» AIM OF THE TASK:
The exercise asks you to copy every line below in which "addresses" appears.

───── MATERIAL PROVIDED

/-- What holds the S-stream: nothing; a queue, at issue (R100, R103); `LWAIT` (R102); the implied `LWAIT` of `EXIT`, `BAR`
or `ERET`; a sleeping `CWAIT` with its counter and target (R230); an arrival at a barrier (R271); `SLEEP`, with the clk count
at which it ends (R295); a `KSWAP` that is being applied (R107); the reductions a fence point covers (R202); a job slot
(R225); the started jobs that the release half of a `FENCE` covers, once its fence point has passed (R269). -/
inductive Stall where
  | none | queue | lwait | implied
  | cwait (locator target : W64)
  | bar (id : BitVec 4)
  | sleep (until_ : Nat)
  | kswap | fence | job
  | release (jobs : List Nat)
  deriving DecidableEq, Repr

/-- R287: the done mask in force at the next issue of the word at `fpc` by a split. -/
structure SkipMask where
  entry : Nat
  fpc   : W64
  lanes : LMask
  deriving DecidableEq, Repr

/-- How a group ended (R338, R332). -/
inductive GroupEnd where
  | running | exited | killed
  deriving DecidableEq, Repr

/-- A pending asynchronous event of a group (R282): the deadline of TIMER. -/
inductive PendEvent where
  | timer (deadline : W64)
  deriving DecidableEq, Repr

/-- R140, R283: what a trap saves and empties besides the words of its frame: the overflow area; and the model's marks of the
splits and the block that the frame's layout does not hold. -/
structure Saved where
  ovf        : List Split
  ohead      : Nat
  splits     : List Split
  blockStart : BitVec 26
  blockSeq   : Nat
  deriving DecidableEq, Repr

/-- The scalar stream and the queues of a group (R85, R17). -/
structure SStream where
  s     : List W64
  pc    : W64
  loops : List LoopEntry
  depth : BitVec 16
  slast : BitVec 26
  stall : Stall
  uq    : List W64
  bq    : List W64
  dq    : List (BitVec 26)
  stamp : Nat
  deriving DecidableEq, Repr

/-- The lane stream of a group: the running block, the split table and its overflow area (R101, R127, R129), the uniform
registers (R142), MD (R68) and %alive (R93); the model's own counts of blocks started and blocks that an `LWAIT` has waited
for (R202). -/
structure LStream where
  running    : Bool
  blockStart : BitVec 26
  blockSeq   : Nat
  covered    : Nat
  splits     : List Split
  ovf        : List Split
  ohead      : Nat
  w          : List W64
  md         : BitVec 16
  alive      : LMask
  deriving DecidableEq, Repr

/-- The trap state and CSRs of a group (R282 to R292), with the deferred element fault record (R201, R288); `entry` is a trap
that waits for words of the group that have issued (R279). -/
structure TrapState where
  trapbase : BitVec 26
  cause    : BitVec 9
  traps    : BitVec 32
  frameId  : BitVec 32
  timer    : W64
  hsave    : List W64
  handler  : Bool
  frame    : List W64
  saved    : Saved
  skip     : Option SkipMask
  pending  : Option PendEvent
  entry    : Option TrapInfo
  elems    : List ElemEntry
  lost     : BitVec 32
  deriving DecidableEq, Repr

/-- A group: its streams, lanes, tiles and traps; the ns it has been resident up to `since` (R93); the `COPY` words it has
issued by tag (R232); how it ended; the cause of the debug stop that holds it (R359). -/
structure Group where
  S      : SStream
  L      : LStream
  lanes  : List Lane
  tiles  : List Tile
  T      : TrapState
  gtime  : W64
  copies : List (BitVec 8 × Nat)
  fin    : GroupEnd
  stopped : Option Cause
  deriving DecidableEq, Repr

/-! ### Workgroups, cores, engines -/

/-- Where a workgroup is (R300, R304, R306, R338); `leaving`: stopped by a service fault, its image not yet whole (R301). -/
inductive Place where
  | active | leaving | shadow | incoming | image | serviced | resumable | completed
  deriving DecidableEq, Repr

/-- What a service fault needs (R301): a slab of a table version, a descriptor, or a window. -/
inductive Need where
  | slab (version slab : Nat)
  | descriptor (id : BitVec 32)
  | window (index : Nat)
  deriving DecidableEq, Repr

/-- R301: an entry of a workgroup's service-fault list; `served`: it has been serviced, and its word has yet to issue again (R303). -/
structure ServiceEntry where
  group  : Nat
  split  : Option Nat
  pc     : W64
  cause  : Cause
  needs  : List Need
  served : Bool := false
  deriving DecidableEq, Repr

/-- R271: one of the 16 barriers: the groups that have arrived at its current instance, and those of the instance before
that have not departed yet. -/
structure Barrier where
  arrived : List Nat
  leaving : List Nat
  deriving DecidableEq, Repr

/-- R341: the resources of a workgroup that carry a world tag. -/
inductive TagKind where
  | regs | tiles | allot
  deriving DecidableEq, Repr

/-- R341: the world tags of a workgroup's lane registers, accumulator tiles and allotment, of their copies in the shadow bank, and of
what its image holds of them. -/
structure Tags where
  regs  : BitVec 16
  tiles : BitVec 16
  allot : BitVec 16
  deriving DecidableEq, Repr
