-- ==== Sys2Proof/Machine/Mem.lean ====
section
/-! DEFINITION. Byte memories in canonical form: reading, writing and clearing, little-endian (R6, R153, R157, R175). -/

namespace Sys2Proof.Machine

/-- The byte at an address; zero where nothing is listed (R153, R166, R171). -/
def memGet : Mem → Nat → Byte
  | [], _ => 0
  | (k, v) :: m, a => if a < k then 0 else if a = k then v else memGet m a

/-- Writes one byte, keeping addresses rising and no zero listed. -/
def memSet : Mem → Nat → Byte → Mem
  | [], a, b => if b = 0 then [] else [(a, b)]
  | (k, v) :: m, a, b =>
    if a < k then (if b = 0 then (k, v) :: m else (a, b) :: (k, v) :: m)
    else if a = k then (if b = 0 then m else (a, b) :: m)
    else (k, v) :: memSet m a b

/-- n bytes from an address. -/
def memRead (m : Mem) (a : Nat) : Nat → List Byte
  | 0 => []
  | n + 1 => memGet m a :: memRead m (a + 1) n

/-- Writes bytes from an address. -/
def memWrite (m : Mem) (a : Nat) : List Byte → Mem
  | [] => m
  | b :: bs => memWrite (memSet m a b) (a + 1) bs

/-- Zeroes n bytes from an address. -/
def memClear (m : Mem) (a n : Nat) : Mem := m.filter fun c => !(decide (a ≤ c.1) && decide (c.1 < a + n))

/-- The little-endian number of n bytes (R6). -/
def memNat (m : Mem) (a n : Nat) : Nat := bytesToNat (memRead m a n)

/-- The canonical form: addresses strictly rising, and no entry equal to what an unlisted address reads as. -/
def memWf : Mem → Bool
  | [] => true
  | [(_, v)] => v != 0
  | (k, v) :: (k', v') :: m => v != 0 && decide (k < k') && memWf ((k', v') :: m)

/-- Bytes as one 64-bit word. -/
def bytesToWord (bs : List Byte) : W64 := BitVec.ofNat 64 (bytesToNat bs)

/-- A word as n little-endian bytes. -/
def wordToBytes (n : Nat) (v : W64) : List Byte := natToBytes n v.toNat

/-- Doublewords from bytes, eight bytes each. -/
def bytesToWords : Nat → List Byte → List W64
  | 0, _ => []
  | n + 1, bs => bytesToWord (bs.take 8) :: bytesToWords n (bs.drop 8)

/-- The doubleword at an offset of a byte list. -/
def dwAt (bs : List Byte) (n : Nat) : W64 := bytesToWord ((bs.drop (8 * n)).take 8)

/-- Bits hi down to lo of a doubleword, as a number. -/
def bitsOf (v : W64) (hi lo : Nat) : Nat := (v.toNat / 2 ^ lo) % 2 ^ (hi + 1 - lo)

end Sys2Proof.Machine
end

──────────

» ANSWER SPACE:
/-- Writes one byte, keeping addresses rising and no zero listed. -/
/-- The canonical form: addresses strictly rising, and no entry equal to what an unlisted address reads as. -/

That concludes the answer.